PA Post reporters are taking a closer look at Monday night's debate

  • Ed Mahon
  • Katie Meyer
Democratic Gov. Tom Wolf, left, and Republican Scott Wagner take part in a gubernatorial debate in Hershey , Pa., Monday, Oct. 1, 2018. The debate is hosted by the Pennsylvania Chamber of Business and Industry.

 AP Photo/Matt Rourke

Democratic Gov. Tom Wolf, left, and Republican Scott Wagner take part in a gubernatorial debate in Hershey , Pa., Monday, Oct. 1, 2018. The debate is hosted by the Pennsylvania Chamber of Business and Industry.

AP Photo/Matt Rourke

Democratic Gov. Tom Wolf, left, and Republican Scott Wagner take part in a gubernatorial debate in Hershey , Pa., Monday, Oct. 1, 2018. The debate is hosted by the Pennsylvania Chamber of Business and Industry.
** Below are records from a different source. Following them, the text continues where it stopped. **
theorem Control.KeepsMode.settle {c : Control} (hc : Control.KeepsMode c) (A : I32) :
    (s.settle c A).word 320 = s.word 320 := hc s _ (fun u => by simp)

theorem Control.KeepsMode.accumulate {c : Control} (hc : Control.KeepsMode c) {sample finish : State → State}
    (hsample : ∀ u : State, (sample u).word 320 = u.word 320)
    (hfinish : ∀ u : State, (finish u).word 320 = u.word 320) :
    (s.accumulate c sample finish).word 320 = s.word 320 :=
  (hc _ _ (fun _ => State.countThen_mode hfinish)).trans (State.when_mode hsample)

/-! #### Supplied procedures (00 R8, R11) -/

theorem State.procedureAct_mode (p : Procedure) (a : ProcedureAct) : (s.procedureAct p a).word 320 = s.word 320 := by
  cases a with
  | emitZ m => simp [State.procedureAct]
  | emitDuty d => simp [State.procedureAct, State.procedureDrive]
  | voltage u => simp [State.procedureAct, State.procedureDrive, State.pmVoltageXY]
  | write k w =>
    have hregs : ∀ r ∈ procedureRegs p, r.num ≠ 320 := by cases p <;> decide
    rw [State.procedureAct, State.procedureWrite]
    split
    · next r hr => exact State.when_mode fun u => State.set_mode (hregs r (List.mem_of_getElem? hr)) w
    · rfl
  | raise code =>
    rw [State.procedureAct, State.procedureRaise]
    split
    · exact State.raise_mode _ _
    · rfl
  | toHalt => exact State.enterState_mode _
  | toIdle => exact State.enterState_mode _

theorem State.procedureActs_mode (p : Procedure) (n : Nat) : (s.procedureActs p n).word 320 = s.word 320 := by
  induction n generalizing s with
  | zero => rfl
  | succ n ih => exact ih.trans (State.procedureAct_mode p _)

/-- A configuration function keeps the mode if its reference form does. -/
theorem State.runChoice_mode (c : Choice) (p : Procedure) {reference : State → State}
    (h : (reference s).word 320 = s.word 320) : (s.runChoice c p reference).word 320 = s.word 320 := by
  cases c with
  | reference => exact h
  | supplied => exact State.procedureActs_mode p _

/-! #### The reference forms -/

theorem State.probeStart_mode (idx : List Nat) : (s.probeStart idx).word 320 = s.word 320 := by
  simp [State.probeStart]

theorem State.phasorStart_mode : s.phasorStart.word 320 = s.word 320 := by
  simp [State.phasorStart, State.unitFrame]

theorem State.runZeroDrift_mode : s.runZeroDrift.word 320 = s.word 320 := by
  have hfinish : ∀ u : State, u.zdFinish.word 320 = u.word 320 := fun u => by
    unfold State.zdFinish State.done State.storeOffsets
    split_ifs <;> simp
  have hsample : ∀ u : State, u.zdSample.word 320 = u.word 320 := fun u => by simp [State.zdSample, State.addAcc]
  unfold State.runZeroDrift
  split_ifs
  · exact (Control.KeepsMode.nothing.settle 2).trans (by simp)
  · exact Control.KeepsMode.nothing.settle 2
  · exact Control.KeepsMode.nothing.accumulate hsample hfinish
  · rfl

theorem State.pstClassify_mode : s.pstClassify.word 320 = s.word 320 := by
  unfold State.pstClassify State.done
  split_ifs <;> simp

theorem State.pstPulse_mode (k : Nat) : (s.pstPulse k).word 320 = s.word 320 := by
  unfold State.pstPulse
  split_ifs
  · simp [State.pstDrive]
  · exact State.countThen_mode fun u =>
      (State.when_mode fun _ => State.pstClassify_mode).trans (by simp [State.pstSample])

theorem State.runPowerStageTest_mode : s.runPowerStageTest.word 320 = s.word 320 := by
  refine State.runChoice_mode _ _ ?_
  unfold State.pstReference
  split_ifs
  · unfold State.pstStart
    split_ifs
    · exact (State.pstPulse_mode 0).trans (by simp)
    · exact State.raise_mode _ _
  · exact State.pstPulse_mode _
  · exact State.pstClassify_mode
  · rfl

theorem State.adjustFinish_mode : s.adjustFinish.word 320 = s.word 320 := by
  unfold State.adjustFinish State.done State.storeGains
  split_ifs
  · simp
  · exact State.bindOr_mode _ _ fun m => by split_ifs <;> simp

theorem State.runAdjustCurrent_mode : s.runAdjustCurrent.word 320 = s.word 320 := by
  have hsample : ∀ u : State, u.adjustSample.word 320 = u.word 320 := fun u => by simp [State.adjustSample]
  refine State.runChoice_mode _ _ ?_
  unfold State.adjustReference
  split_ifs
  · exact (Control.KeepsMode.adjust.settle 2).trans (State.phasorStart_mode.trans (State.probeStart_mode _))
  · exact Control.KeepsMode.adjust.settle 2
  · exact Control.KeepsMode.adjust.accumulate hsample (fun _ => State.adjustFinish_mode)
  · rfl

theorem State.runProbeR_mode : s.runProbeR.word 320 = s.word 320 := by
  have hsample : ∀ u : State, u.probeRSample.word 320 = u.word 320 := fun u => by
    simp [State.probeRSample, State.addAcc]
  have hfinish : ∀ u : State, u.probeRFinish.word 320 = u.word 320 := fun u => by
    unfold State.probeRFinish State.done
    split_ifs <;> simp
  refine State.runChoice_mode _ _ ?_
  unfold State.probeRReference
  split_ifs
  · exact (Control.KeepsMode.probeR.settle 2).trans (State.probeStart_mode _)
  · exact Control.KeepsMode.probeR.settle 2
  · exact Control.KeepsMode.probeR.accumulate hsample hfinish
  · rfl

theorem State.runProbeL_mode : s.runProbeL.word 320 = s.word 320 := by
  have hsample : ∀ u : State, u.probeLSample.word 320 = u.word 320 := fun u => by
    unfold State.probeLSample
    split_ifs <;> simp
  have hmiddle : ∀ u : State, u.probeLMiddle.word 320 = u.word 320 := fun u => by
    unfold State.probeLMiddle State.done
    split_ifs <;> simp
  have hfinish : ∀ u : State, u.probeLFinish.word 320 = u.word 320 := fun u => by
    unfold State.probeLFinish State.done
    split_ifs <;> simp
  refine State.runChoice_mode _ _ ?_
  unfold State.probeLReference
  split_ifs
  · exact (Control.KeepsMode.probeL.settle 2).trans (State.phasorStart_mode.trans (State.probeStart_mode _))
  · exact Control.KeepsMode.probeL.settle 2
  · exact Control.KeepsMode.probeL.accumulate hsample hmiddle
  · exact Control.KeepsMode.probeL.settle 4
  · exact Control.KeepsMode.probeL.accumulate hsample hfinish
  · rfl

theorem State.runProbeE_mode : s.runProbeE.word 320 = s.word 320 := by
  have hsample : ∀ u : State, u.probeESample.word 320 = u.word 320 := fun u => by
    simp [State.probeESample, State.addAcc]
  have hfinish : ∀ u : State, u.probeEFinish.word 320 = u.word 320 := fun u => by
    unfold State.probeEFinish
    split_ifs <;> simp
  refine State.runChoice_mode _ _ ?_
  unfold State.probeEReference
  split_ifs
  · exact (Control.KeepsMode.nothing.settle 2).trans (by simp)
  · exact Control.KeepsMode.nothing.settle 2
  · exact Control.KeepsMode.nothing.accumulate hsample hfinish
  · rfl

end

/-! ### What one step of the command FSM does to the lookup FSM (47 R430, R449-R451) -/

/-- The command FSM's step keeps the lookup mode, its timer and the zone, or it ends in HALT with the lookup FSM
disabled, or it was LU_INITIATE, which enters DETACHED with the timer at 0. -/
inductive State.FsmResult (s t : State) : Prop where
  | kept (mode : t.word 320 = s.word 320) (timer : t.word 324 = s.word 324) (zone : t.word 347 = s.word 347)
  | halted (mode : t.word 320 = 0) (halt : t.word 464 = FsmState.halt.code) (zone : t.word 347 = s.word 347)
  | initiated (state : s.word 464 = FsmState.luInitiate.code) (mode : t.word 320 = LuMode.detached.code)
      (timer : t.word 324 = 0)

section
variable {s : State}

/-- A micro-program that keeps the mode. -/
theorem State.FsmResult.of_mode {W : Ranges} {F : List Fault} {t : State} (hmode : t.word 320 = s.word 320)
    (hreach : State.Reach W F s t) (hW : (W.has 324 || W.has 347) = false := by decide) : State.FsmResult s t := by
  rw [Bool.or_eq_false_iff] at hW
  exact .kept hmode (hreach.word 324 hW.1) (hreach.word 347 hW.2)

/-- HALT's phase 0, when HALT is the state and no duty has gone out. -/
theorem State.fsmResult_haltEntry (hs : s.sound = true) (he : s.tl.emitted = false)
    (hhalt : s.word 464 = FsmState.halt.code) : State.FsmResult s s.haltEntry :=
  have hentered := State.haltEntered hs he
  .halted hentered.mode (hentered.state.trans hhalt) (State.reach_haltEntry_any.word 347 (by decide))

theorem State.fsmResult_runHalt (hs : s.sound = true) (he : s.tl.emitted = false)
    (hhalt : s.word 464 = FsmState.halt.code) : State.FsmResult s s.runHalt := by
  have hreturn : State.Reach fsmRegs [] s s.haltReturn := State.reach_haltReturn
  unfold State.runHalt
  split_ifs
  · exact State.fsmResult_haltEntry hs he hhalt
  · exact .of_mode (hreturn.word 320 (by decide)) hreturn
  · exact .kept rfl rfl rfl

/-- LU_SHUTDOWN enters HALT and runs its phase 0. -/
theorem State.fsmResult_runShutdown (hs : s.sound = true) (he : s.tl.emitted = false) :
    State.FsmResult s s.runShutdown := by
  have henter : State.Reach fsmRegs [] s (s.enterState .halt) := State.reach_enterState _
  unfold State.runShutdown
  split_ifs
  · have hentered := State.haltEntered (henter.sound hs) ((henter.quiet (by simp)).trans he)
    exact .halted hentered.mode (hentered.state.trans (State.word_enterState (State.wf_of_sound hs) _).1)
      ((State.reach_haltEntry_any.word 347 (by decide)).trans (henter.word 347 (by decide)))
  · exact .kept rfl rfl rfl

theorem State.fsmResult_runInitiate (hs : s.sound = true) (hstate : s.word 464 = FsmState.luInitiate.code) :
    State.FsmResult s s.runInitiate := by
  have hreset : State.Reach initiateRegs [] s s.estimatorReset.sensorsReset.loopsReset :=
    (State.reach_estimatorReset.trans State.reach_sensorsReset).andThen State.reach_loopsReset
  unfold State.runInitiate
  split_ifs
  · have hwf := State.wf_of_sound (hreset.sound hs)
    generalize s.estimatorReset.sensorsReset.loopsReset = u at *
    have hwf1 := State.wf_set hwf Reg.lu_mode LuMode.detached.code
    have htail : ∀ v : State, State.Reach [(288, 300), (354, 354), (464, 465), (468, 469)] [] v
        (((v.set Reg.flux_detach_tm 0).emitZ 7).enterState .idle) := fun v =>
      (((State.Reach.refl _ _ v).setConst _ _).andThen (State.reach_emitZ 7 (by decide))).andThen
        (State.reach_enterState _)
    have hword : ∀ n, ((u.set Reg.lu_mode LuMode.detached.code).set Reg.lu_tm 0).word n =
        if n = 324 then 0 else if n = 320 then LuMode.detached.code else u.word n := fun n => by
      rw [State.word_setLegal hwf1 (by decide) (by decide), State.word_setLegal hwf (by decide) (by decide)]
    exact .initiated hstate (((htail _).word 320 (by decide)).trans (hword 320))
      (((htail _).word 324 (by decide)).trans (hword 324))
  · exact .kept rfl rfl rfl

theorem State.fsmResult_runState (hs : s.sound = true) (he : s.tl.emitted = false) : State.FsmResult s s.runState := by
  obtain ⟨q, hq⟩ := State.fsm_exists (n := 464) (by decide +kernel) hs
  have hrun : FsmState.ofWord (s.word Reg.fsm_state.num) = some q := by
    rw [show s.word Reg.fsm_state.num = q.code from hq, FsmState.ofWord_code]
  rw [State.runState, hrun]
  cases q with
  | idle => exact .kept rfl rfl rfl
  | zeroDrift => exact .of_mode State.runZeroDrift_mode State.reach_runZeroDrift
  | powerStageTest => exact .of_mode State.runPowerStageTest_mode State.reach_runPowerStageTest
  | adjustCurrent => exact .of_mode State.runAdjustCurrent_mode State.reach_runAdjustCurrent
  | probeConstR => exact .of_mode State.runProbeR_mode State.reach_runProbeR
  | probeConstL => exact .of_mode State.runProbeL_mode State.reach_runProbeL
  | luInitiate => exact State.fsmResult_runInitiate hs hq
  | luShutdown => exact State.fsmResult_runShutdown hs he
  | probeConstE => exact .of_mode State.runProbeE_mode State.reach_runProbeE
  | probeConstJ => exact .of_mode (State.reach_runProbeJ.word 320 (by decide)) State.reach_runProbeJ
  | halt => exact State.fsmResult_runHalt hs he hq

/-- The state that runs is the one that ran, or the one requested. -/
theorem State.consumeRequest_state (hs : s.sound = true) :
    s.consumeRequest.word 464 = s.word 464 ∨ s.consumeRequest.word 464 = s.word 466 := by
  obtain ⟨q, hq⟩ := State.fsm_exists (n := 466) (by decide +kernel) hs
  have hslot : s.word Reg.fsm_req.num = q.code := hq
  have hwf := State.wf_set (State.wf_of_sound hs) Reg.fsm_req 0
  have hempty : (s.set Reg.fsm_req 0).word 464 = s.word 464 := State.word_set_other (by decide) nofun
  unfold State.consumeRequest State.takeRequest State.when
  rw [hslot, FsmState.ofWord_code]
  dsimp only
  split_ifs with hnone hhalt
  · exact .inl rfl
  · subst hhalt
    exact .inr (State.word_enterState hwf .halt).1
  · exact .inl hempty
  · exact .inr (State.word_enterState (State.wf_set hwf _ _) q).1
  · exact .inl hempty

/-- The effect of the state that runs in this tick, after the request is taken. -/
theorem State.fsmResult_fsmStep (hs : s.sound = true) (he : s.tl.emitted = false) :
    State.FsmResult s.consumeRequest s.fsmStep := by
  have hconsume : State.Reach consumeRegs [] s s.consumeRequest := State.reach_consumeRequest
  exact State.fsmResult_runState (hconsume.sound hs) ((hconsume.quiet (by simp)).trans he)

/-- A wait in DETACHED goes on, from 0 after LU_INITIATE, or ends in HALT. -/
theorem State.fsmStep_waitsDetached (hs : s.sound = true) (he : s.tl.emitted = false)
    (hmode : s.word 320 = LuMode.detached.code) (htimer : (s.word 324).toNat < (s.word 81).toNat) :
    s.fsmStep.WaitsDetached ∨ (s.fsmStep.word 320 = 0 ∧ s.fsmStep.word 464 = FsmState.halt.code) := by
  have hconsume : State.Reach consumeRegs [] s s.consumeRequest := State.reach_consumeRequest
  have hreach := State.reach_fsmStep hs
  have hstartup : s.fsmStep.word 81 = s.word 81 := hreach.word 81 (by decide)
  cases State.fsmResult_fsmStep hs he with
  | kept hmode' htimer' _ =>
    refine .inl (State.waitsDetached_of_lt (hreach.sound hs) ?_ ?_)
    · rw [hmode', hconsume.word 320 (by decide), hmode]
    · rwa [htimer', hconsume.word 324 (by decide), hstartup]
  | halted hmode' hhalt _ => exact .inr ⟨hmode', hhalt⟩
  | initiated _ hmode' htimer' =>
    refine .inl (State.waitsDetached_of_lt (hreach.sound hs) hmode' ?_)
    rw [htimer', hstartup]
    exact Nat.zero_lt_of_lt htimer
PA Post reporters will be annotating key moments from the Monday night debate between Democratic Gov. Tom Wolf and Republican Scott Wagner. Alex Trebek, the host of the game show “Jeopardy!”, moderated the debate. To see the notes, click on the yellow areas.

 

Capital punishment

 

Trebek: All right. And the second point for you, Mr. Wagner, that I wanted to bring up: you and the governor disagree on capital punishment. He imposed a moratorium on the death penalty, on executions in Pennsylvania, and executions haven’t taken, taken place here I believe in 20 years. You are in favor of the death penalty and in fact you went even further this year, did you not?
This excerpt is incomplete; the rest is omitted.